Tichys Einblick
»Nichts geregelt!«

Ahrtal-Katastrophe im Untersuchungsausschuss

Im Untersuchungssausschuss geht es nicht um irgendwelche Papiere und Dokumente oder übliche politische Fehlleistungen, sondern um eine der größten Katastrophen der Nachkriegszeit - verantwortet von einer mehr als hanebüchen unfähigen Landesregierung.

IMAGO

Große Mängel beim Katastrophenschutz, kein funktionierendes Führungssystem und fatale Fehlleistungen der Landesregierung. Menschenleben hätten gerettet werden können. Das ist die Bilanz des Gutachters Dominic Gißler, der in Mainz bei der Sitzung des Untersuchungsausschusses des Landtages zur Flutkatastrophe im Ahrtal sein Gutachten vorstellte. Der Berliner Professor für Führung im Bevölkerungsschutz: Die Technische Einsatzleitung der Kreisverwaltung Ahrweiler war den Herausforderungen der Flutkatastrophe im Juli 2021 nicht gewachsen. Somit sei es nicht möglich gewesen, der Flutkatastrophe angemessen zu begegnen.

Das Gutachten hatte die Staatsanwaltschaft Koblenz in Auftrag gegeben. Sie ermittelt weiterhin gegen den damaligen Landrat Jürgen Pöhler (CDU) und ein Mitglied der Einsatzleitung, ob beide beim Schutz der Bevölkerung versagt haben und Menschenleben geret-tet werden könnten.

Der Gutachter kommt zu dem Ergebnis, dass der Katastrophenschutz im Kreis Ahrweiler zum Zeitpunkt der Flut schlecht organisiert war.

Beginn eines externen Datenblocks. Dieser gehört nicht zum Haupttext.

/-- What package reset leaves (26 R443, 03 R84, 10 R225): every strand idle with its registers zero, code memory, scratch and register files
zero, q0 and cq owned by X, user mode without a handler, every queue-table entry inactive, dev.id 0, and on every die the interleave
domains 0 to 2 active and 3 to 11 not. That HBM4 reads zero is the model's choice (log entry 2). -/
def Obligations.ResetValues : Prop :=
  let s := State.reset
  (∀ a, memRead s.mem a = 0) ∧
  (∀ c k, (s.strand c k).st = .idle ∧ (∀ n, (s.strand c k).reg n = 0) ∧ (s.strand c k).lc = 0 ∧ (s.strand c k).flags = 0 ∧
    (s.strand c k).trapen = 0 ∧ (s.strand c k).vtype = 0 ∧ (s.strand c k).words = []) ∧
  (∀ c a, memRead (s.core c).code a = 0 ∧ memRead (s.core c).d.scratch a = 0) ∧
  (∀ c n, (s.core c).d.getV n = 0 ∧ ((s.core c).d.getM n).data = 0) ∧
  (∀ c, wbits (s.core c).csr.sendto 57 56 = 3 ∧ (s.core c).csr.cqOwner = 3 ∧ (s.core c).csr.accMode = 0 ∧
    (s.core c).csr.sup = false ∧ (s.core c).csr.hnd = false ∧ (s.core c).csr.faultPtr = 0) ∧
  (∀ d q, (tget 0 (s.die d).qtab q).getLsbD 0 = false) ∧ s.pkg.devId = 0 ∧
  (∀ d < 8, ∀ n < 12, (tget {} (s.die d).il n).active = decide (n ≤ 2))

/-- The memory of the reset state has its canonical form. -/
def Obligations.ResetMemoryCanonical : Prop := Memory.wf State.reset.mem = true

/-- Every step keeps the canonical form of the package's memory: addresses strictly rising, no cell that an unlisted address would read as.
-/
def Obligations.StepsKeepMemoryCanonical : Prop := ∀ s t : State, Memory.wf s.mem = true → step s = .next t → Memory.wf t.mem = true

/-- A step runs what its mover names: a strand that may issue runs the instruction that the four bytes at its pc decode to (01 R14, R26),
whether the agenda names it or the surroundings choose it, once in a cycle, in ascending strand number and before the cycle's retirements
(05 R110, R111); an event of the table happens; an idle strand, a frozen core (05 R119), a pre-empted one (17 R332) or one whose node ends
(17 R326) aside, nothing stands around `exec`. -/
def Obligations.StepRunsDecoded : Prop := ∀ (s : State) (c k : Nat) (now : Bool) (i : Instr) (rest : List Turn),
  let x := s.core c
  let t := x.strand k
  s.pkg.powered = true →
  (c / 256 < 8 → c / 16 % 16 < 12 → k < 4 → t.active = true → x.frozen s.cycle = false → preempting s c = false →
    x.ending = none → x.mayIssue s.cycle k = true → t.pauseEnd ≤ s.cycle → t.pc.toNat < 0x4000 → k * 0x1000 + t.pc.toNat / 4 ∉ x.codeBad →
    let a := k * 0x4000 + t.pc.toNat
    decode (wordOfBytes (memRead x.code a) (memRead x.code (a + 1)) (memRead x.code (a + 2)) (memRead x.code (a + 3))) = .ok i →
    (s.agenda = .strand c k now :: rest → step s = exec i { s with agenda := rest, cur := (c, k), now := now }) ∧
    (s.agenda = [] → Config.nextTurn s.free = .strand c k now →
      step s = exec i { s with free := s.free + 1, cur := (c, k), now := now })) ∧
  (i.isWord = false → i.wf = true → s.agenda = .event i :: rest → step s = exec i { s with agenda := rest, now := false })

/-- A fetch that finds no instruction traps at the word's pc, and nothing else happens (01 R15, 02 R46 rows 1 to 3): past the section 0x05
with the word zero, once the section's last word has retired, and until then the strand blocks; an uncorrectable error 0x08, an unassigned
word or a reserved bit 0x01; an operand outside its file 0x02, on a strand of a core outside a freeze that may issue the word, and the
earlier rows' code on one that may not. A region word's record names its region (14 R291). -/
def Obligations.FetchTraps : Prop := ∀ (s : State) (c k : Nat) (now : Bool) (rest : List Turn),
  let x := s.core c
  let t := x.strand k
  let w := codeWord x k t.pc
  let u := { s with agenda := rest }
  s.pkg.powered = true → s.agenda = .strand c k now :: rest →
  c / 256 < 8 → c / 16 % 16 < 12 → k < 4 → t.active = true → x.frozen s.cycle = false → preempting s c = false →
    x.ending = none → x.mayIssue s.cycle k = true → t.pauseEnd ≤ s.cycle →
    (0x4000 ≤ t.pc.toNat → (∀ v ∈ t.words, v.pc ≠ 0x3FFC) → step s = .next (takeFault c k (issueTrap 0x05) 0 t.pc none u)) ∧
    (0x4000 ≤ t.pc.toNat → (∃ v ∈ t.words, v.pc = 0x3FFC) →
      step s = .next (u.modStrand c k (fun y => { y with st := .blocked, reason := some .hold, issueAt := none }))) ∧
    (t.pc.toNat < 0x4000 → k * 0x1000 + t.pc.toNat / 4 ∈ x.codeBad → step s = .next (takeFault c k (issueTrap 0x08) w t.pc none u)) ∧
    (t.pc.toNat < 0x4000 → k * 0x1000 + t.pc.toNat / 4 ∉ x.codeBad →
      (decode w = .error .unassigned → step s = .next (takeFault c k (issueTrap 0x01) w t.pc none u)) ∧
      (∀ near, decode w = .error (.reserved near) → step s = .next (takeFault c k ((issueTrap 0x01).ofWord w) w t.pc none u)) ∧
      (∀ near, decode w = .error (.operand near) →
        (∀ e, earlyTrap x k (specOf near) = some e → step s = .next (takeFault c k (e.ofWord w) w t.pc none u)) ∧
        (earlyTrap x k (specOf near) = none → nullified t (specOf near) = false →
          step s = .next (takeFault c k ((issueTrap 0x02).ofWord w) w t.pc none u))))

/-- Decoding and encoding agree (02 R35 to R45): every well-formed instruction word decodes from its encoding, with every operand at every
value that the encoding admits, and every word that decodes is the encoding of what it decodes to. -/
def Obligations.EncodingRoundTrip : Prop :=
  (∀ i : Instr, i.isWord = true → i.wf = true → decode (encode i) = .ok i) ∧
  (∀ (w : BitVec 32) (i : Instr), decode w = .ok i → encode i = w ∧ i.isWord = true)

/-- Each strand issues only the words of its role (01 R26): any other word traps 0x01 at issue, with no effect. -/
def Obligations.RolesTrap : Prop := ∀ (i : Instr) (s : State),
  let t := s.strand s.cur.1 s.cur.2
  let roles := match i with
    | .vld .. | .vldS .. | .mld .. | .mldT .. | .mldU .. | .vldBm .. | .win .. | .fopen .. | .fadv .. | .fend .. | .fclose .. => [0]
    | .vst .. | .vstS .. | .mst .. | .vstBm .. | .wout .. | .weos .. => [2]
    | .wtest .. | .wstat .. | .wdrainIn .. | .wdrainOut .. => [3]
    | .tkpush .. | .tkpop .. | .tkcnt .. | .halt .. => [0, 1, 2, 3]
    | _ => match (specOf i).engine with
      | .m => [1]
      | .v => [1]
      | .q => [3]
      | .y => [3]
      | _ => [0, 1, 2, 3]
  i.isWord = true → (specOf i).hint = false → t.active = true → t.pauseEnd ≤ s.cycle → s.cur.2 ∉ roles →
    exec i s = .next (takeFault s.cur.1 s.cur.2 ((issueTrap 0x01).ofWord (encode i)) (encode i) t.pc none s)

/-- Supervisor-only words (02 R46 row 5; 10 R231, 12 R246, 14 R283, 17 R326, R335) and the CSRs 0x100 to 0x1FF (03 R81) trap 0x17 in user
mode, on the strand that may issue them, with no effect; every other word meets no such check. -/
def Obligations.SupervisorWordsTrap : Prop := ∀ (i : Instr) (s : State),
  let t := s.strand s.cur.1 s.cur.2
  let privileged := match i with
    | .domsetInstall .. | .domsetRemove .. | .hmsetQuiesce .. | .hmsetSwitch .. | .hmsetResume .. | .tretResume .. | .tretAbort ..
    | .rdst .. | .wrst .. | .ctxSave .. | .ctxLoad .. | .rgload .. | .rgswapNow .. | .rgswapHot .. | .rgfreezeFreeze ..
    | .rgfreezeThaw .. | .rgreadSave .. | .rgreadFetch .. | .rgreadRestore .. | .rgreadStatus .. | .rgclk .. => true
    | .csrr _ _ n | .csrw _ _ n | .csrx _ _ _ n => decide (0x100 ≤ n.toNat ∧ n.toNat < 0x200)
    | _ => false
  i.isWord = true →
    ((specOf i).sup = privileged) ∧
    (privileged = true → (s.core s.cur.1).csr.sup = false → t.active = true → t.pauseEnd ≤ s.cycle →
      s.cur.2 ∈ (specOf i).strands →
      exec i s = .next (takeFault s.cur.1 s.cur.2 ((issueTrap 0x17).ofWord (encode i)) (encode i) t.pc none s))

/-- What issuing a word that is no hint can come to (01 R26 to R29, R31, 02 R46): a strand that may not issue does nothing, a paused one
blocks, a word that a check stops takes its trap and has no effect, one that must wait, for a CSR before the checks that read it (03 R82),
only blocks its strand, and one that goes without running at once joins the end of its engine queue as it was made at issue. -/
def Obligations.IssueOutcomes : Prop := ∀ (i : Instr) (s : State),
  let c := s.cur.1
  let k := s.cur.2
  let t := s.strand c k
  i.isWord = true → (specOf i).hint = false →
    (t.active = false → exec i s = .next s) ∧
    (t.active = true → s.cycle < t.pauseEnd →
      exec i s = .next (s.modStrand c k (fun u => { u with st := .blocked, reason := some .pause, issueAt := none }))) ∧
    (∀ e, stops i s = some e → exec i s = .next (takeFault c k (e.ofWord (encode i)) (encode i) t.pc none s)) ∧
    (t.active = true → t.pauseEnd ≤ s.cycle → earlyTrap (s.core c) k (specOf i) = none → nullified t (specOf i) = false → i.wf = true →
      ownerWait t (specOf i) = true → exec i s = .next (s.modStrand c k (fun u => { u with st := .blocked, reason := some .hold, issueAt := none }))) ∧
    (∀ b, t.active = true → t.pauseEnd ≤ s.cycle → earlyTrap (s.core c) k (specOf i) = none → nullified t (specOf i) = false →
      ownerWait t (specOf i) = false → lateTrap s c k i (specOf i) = none → (csrWait t (specOf i) = true ∨ ownTrap c k i (specOf i) s = none) →
      blockOf (s.core c) k (specOf i) = some b →
      exec i s = .next (s.modStrand c k (fun u => { u with st := .blocked, reason := some b, issueAt := none }))) ∧
    (∀ w y, goes i s = some (w, y) → ((issued i w y s).core c).d.regBad = [] → atOnce c k i w (issued i w y s) = false →
      exec i s = .next ((issued i w y s).modStrand c k (fun u => u.setQueue (specOf i).engine (u.queue (specOf i).engine ++ [w]))))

Es habe ebensowenig einen Verwaltungsstab wie eine Führung gegeben. Auch das Land Rheinland-Pfalz habe die Kreise beim Katastrophenschutz zu wenig unterstützt, so der Gutachter. Gißler betonte, dass dies allerdings nicht heiße, dass sie schuld seien.

Der Abschlussbericht des Untersuchungsausschusses, der eigentlich schon im Dezember vorliegen sollte, wird sich verzögern. Die AfD und die Freien Wähler wollen weitere Beweisanträge stellen. Bei der Flutkatastrophe im Juli 2021 waren 136 Menschen ums Leben gekommen, einer gilt weiterhin als vermisst.

Auf dem Weg zur Sitzung des Untersuchungsausschusses mussten die Abgeordneten an einer Mahnwache vorbei und erhielten so noch einmal einen nachdrücklichen Eindruck davon, dass es in dem Untersuchungssausschuss nicht um irgendwelche Papiere und Dokumente oder übliche politische Fehlleistungen geht, sondern um eine der größten Katastrophen der Nachkriegszeit – verantwortet von einer mehr als hanebüchen unfähigen Landesregierung.

Die Eltern einer jungen Frau, die in der Flutnacht ums Leben kam, hielten vor dem Landtag in Mainz eine Mahnwache für die Opfer ab. 135 Kreuze hatten sie mit Bildern der Opfer und Kerzen niedergelegt. Sie kritisieren, dass nicht hinreichend der Opfer gedacht werde. Bis zum heutigen Tage gibt es kein offizielles Denkmal in Bad Neuenahr Ahrweiler.

Dafür Blech mit stark abfallendem Wert für Marie-Luise Dreyer. Die Ministerpräsidentin von Rheinland-Pfalz und maßgeblich verantwortlich für die Katastrophe diesen Ausmaßes, bekam von Frank Walter Steinmeier das Große Verdienstkreuz verliehen. Wofür? »Für ihre herausragenden Verdienste um die Bundesrepublik Deutschland«, wie es heißt. Der SPD-Landesverband Rheinland-Pfalz applaudierte.

»Selbst mehr als hundert Ertrunkene sollen applaudiert haben«, kommentierte Autor Alexander Wendt auf »X«. Diesem ganzen Schmierentheater lässt sich auch nur noch mit der größtmöglichen Zynismus begegnen.